What you need to do -
Could you repeat, word for word, every line from the one containing "s.rst := rfl" through the final line of the records below, and nothing else?

Saved data entries:

/-! ### raiseError -/

@[simp] theorem raiseError_irqEn (c : ErrCode) (info : Word) : (raiseError s c info).irqEn = s.irqEn := by unfold raiseError; split <;> rfl
@[simp] theorem raiseError_pmode (c : ErrCode) (info : Word) : (raiseError s c info).pmode = s.pmode := by unfold raiseError; split <;> rfl
@[simp] theorem raiseError_zmode (c : ErrCode) (info : Word) : (raiseError s c info).zmode = s.zmode := by unfold raiseError; split <;> rfl
@[simp] theorem raiseError_done (c : ErrCode) (info : Word) : (raiseError s c info).done = true := by unfold raiseError; split <;> rfl
@[simp] theorem raiseError_ign (c : ErrCode) (info : Word) : (raiseError s c info).ign = s.ign := by unfold raiseError; split <;> rfl
@[simp] theorem raiseError_xhst (c : ErrCode) (info : Word) : (raiseError s c info).xhst = s.xhst := by unfold raiseError; split <;> rfl
@[simp] theorem raiseError_errcode (c : ErrCode) (info : Word) : (raiseError s c info).errcode = c := by unfold raiseError; split <;> rfl
@[simp] theorem raiseError_srcAddr (c : ErrCode) (info : Word) : (raiseError s c info).srcAddr = s.srcAddr := by unfold raiseError; split <;> rfl
@[simp] theorem raiseError_srcLen (c : ErrCode) (info : Word) : (raiseError s c info).srcLen = s.srcLen := by unfold raiseError; split <;> rfl
@[simp] theorem raiseError_dstAddr (c : ErrCode) (info : Word) : (raiseError s c info).dstAddr = s.dstAddr := by unfold raiseError; split <;> rfl
@[simp] theorem raiseError_dstCap (c : ErrCode) (info : Word) : (raiseError s c info).dstCap = s.dstCap := by unfold raiseError; split <;> rfl
@[simp] theorem raiseError_outLen (c : ErrCode) (info : Word) : (raiseError s c info).outLen = 0 := by unfold raiseError; split <;> rfl
@[simp] theorem raiseError_width (c : ErrCode) (info : Word) : (raiseError s c info).width = s.width := by unfold raiseError; split <;> rfl
@[simp] theorem raiseError_tag (c : ErrCode) (info : Word) : (raiseError s c info).tag = s.tag := by unfold raiseError; split <;> rfl
@[simp] theorem raiseError_errAddr (c : ErrCode) (info : Word) : (raiseError s c info).errAddr = info := by unfold raiseError; split <;> rfl
@[simp] theorem raiseError_eng (c : ErrCode) (info : Word) : (raiseError s c info).eng = .idle := by unfold raiseError; split <;> rfl
@[simp] theorem raiseError_cur (c : ErrCode) (info : Word) : (raiseError s c info).cur = s.cur := by unfold raiseError; split <;> rfl
@[simp] theorem raiseError_crcState (c : ErrCode) (info : Word) : (raiseError s c info).crcState = s.crcState := by unfold raiseError; split <;> rfl
@[simp] theorem raiseError_latch (c : ErrCode) (info : Word) : (raiseError s c info).latch = s.latch := by unfold raiseError; split <;> rfl
@[simp] theorem raiseError_rst (c : ErrCode) (info : Word) : (raiseError s c info).rst = s.rst := by unfold raiseError; split <;> rfl
@[simp] theorem raiseError_mem (c : ErrCode) (info : Word) : (raiseError s c info).mem = if c.isExecution then s.mem.havoc s.draws s.dstAddr.toNat s.dstSpan else s.mem := by unfold raiseError; split <;> rfl
@[simp] theorem raiseError_platform (c : ErrCode) (info : Word) : (raiseError s c info).platform = s.platform := by unfold raiseError; split <;> rfl
@[simp] theorem raiseError_host (c : ErrCode) (info : Word) : (raiseError s c info).host = s.host := by unfold raiseError; split <;> rfl
@[simp] theorem raiseError_turns (c : ErrCode) (info : Word) : (raiseError s c info).turns = s.turns := by unfold raiseError; split <;> rfl
@[simp] theorem raiseError_reply (c : ErrCode) (info : Word) : (raiseError s c info).reply = s.reply := by unfold raiseError; split <;> rfl
@[simp] theorem raiseError_draws (c : ErrCode) (info : Word) : (raiseError s c info).draws = if c.isExecution then s.draws + 1 else s.draws := by unfold raiseError; split <;> rfl

/-! ### State.clearBlock -/

@[simp] theorem State.clearBlock_irqEn : s.clearBlock.irqEn = State.reset.irqEn := rfl
@[simp] theorem State.clearBlock_pmode : s.clearBlock.pmode = State.reset.pmode := rfl
@[simp] theorem State.clearBlock_zmode : s.clearBlock.zmode = State.reset.zmode := rfl
@[simp] theorem State.clearBlock_done : s.clearBlock.done = State.reset.done := rfl
@[simp] theorem State.clearBlock_ign : s.clearBlock.ign = State.reset.ign := rfl
@[simp] theorem State.clearBlock_xhst : s.clearBlock.xhst = State.reset.xhst := rfl
@[simp] theorem State.clearBlock_errcode : s.clearBlock.errcode = State.reset.errcode := rfl
@[simp] theorem State.clearBlock_srcAddr : s.clearBlock.srcAddr = State.reset.srcAddr := rfl
@[simp] theorem State.clearBlock_srcLen : s.clearBlock.srcLen = State.reset.srcLen := rfl
@[simp] theorem State.clearBlock_dstAddr : s.clearBlock.dstAddr = State.reset.dstAddr := rfl
@[simp] theorem State.clearBlock_dstCap : s.clearBlock.dstCap = State.reset.dstCap := rfl
@[simp] theorem State.clearBlock_outLen : s.clearBlock.outLen = State.reset.outLen := rfl
@[simp] theorem State.clearBlock_width : s.clearBlock.width = State.reset.width := rfl
@[simp] theorem State.clearBlock_tag : s.clearBlock.tag = State.reset.tag := rfl
@[simp] theorem State.clearBlock_errAddr : s.clearBlock.errAddr = State.reset.errAddr := rfl
@[simp] theorem State.clearBlock_eng : s.clearBlock.eng = State.reset.eng := rfl
@[simp] theorem State.clearBlock_cur : s.clearBlock.cur = State.reset.cur := rfl
@[simp] theorem State.clearBlock_crcState : s.clearBlock.crcState = State.reset.crcState := rfl
@[simp] theorem State.clearBlock_latch : s.clearBlock.latch = State.reset.latch := rfl
@[simp] theorem State.clearBlock_rst : s.clearBlock.rst = s.rst := rfl
@[simp] theorem State.clearBlock_mem : s.clearBlock.mem = s.mem := rfl
@[simp] theorem State.clearBlock_platform : s.clearBlock.platform = s.platform := rfl
@[simp] theorem State.clearBlock_host : s.clearBlock.host = s.host := rfl
@[simp] theorem State.clearBlock_turns : s.clearBlock.turns = s.turns := rfl
@[simp] theorem State.clearBlock_reply : s.clearBlock.reply = s.reply := rfl
@[simp] theorem State.clearBlock_draws : s.clearBlock.draws = s.draws := rfl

Task answer -
@[simp] theorem State.clearBlock_rst : s.clearBlock.rst = s.rst := rfl
@[simp] theorem State.clearBlock_mem : s.clearBlock.mem = s.mem := rfl
@[simp] theorem State.clearBlock_platform : s.clearBlock.platform = s.platform := rfl
@[simp] theorem State.clearBlock_host : s.clearBlock.host = s.host := rfl
@[simp] theorem State.clearBlock_turns : s.clearBlock.turns = s.turns := rfl
@[simp] theorem State.clearBlock_reply : s.clearBlock.reply = s.reply := rfl
@[simp] theorem State.clearBlock_draws : s.clearBlock.draws = s.draws := rfl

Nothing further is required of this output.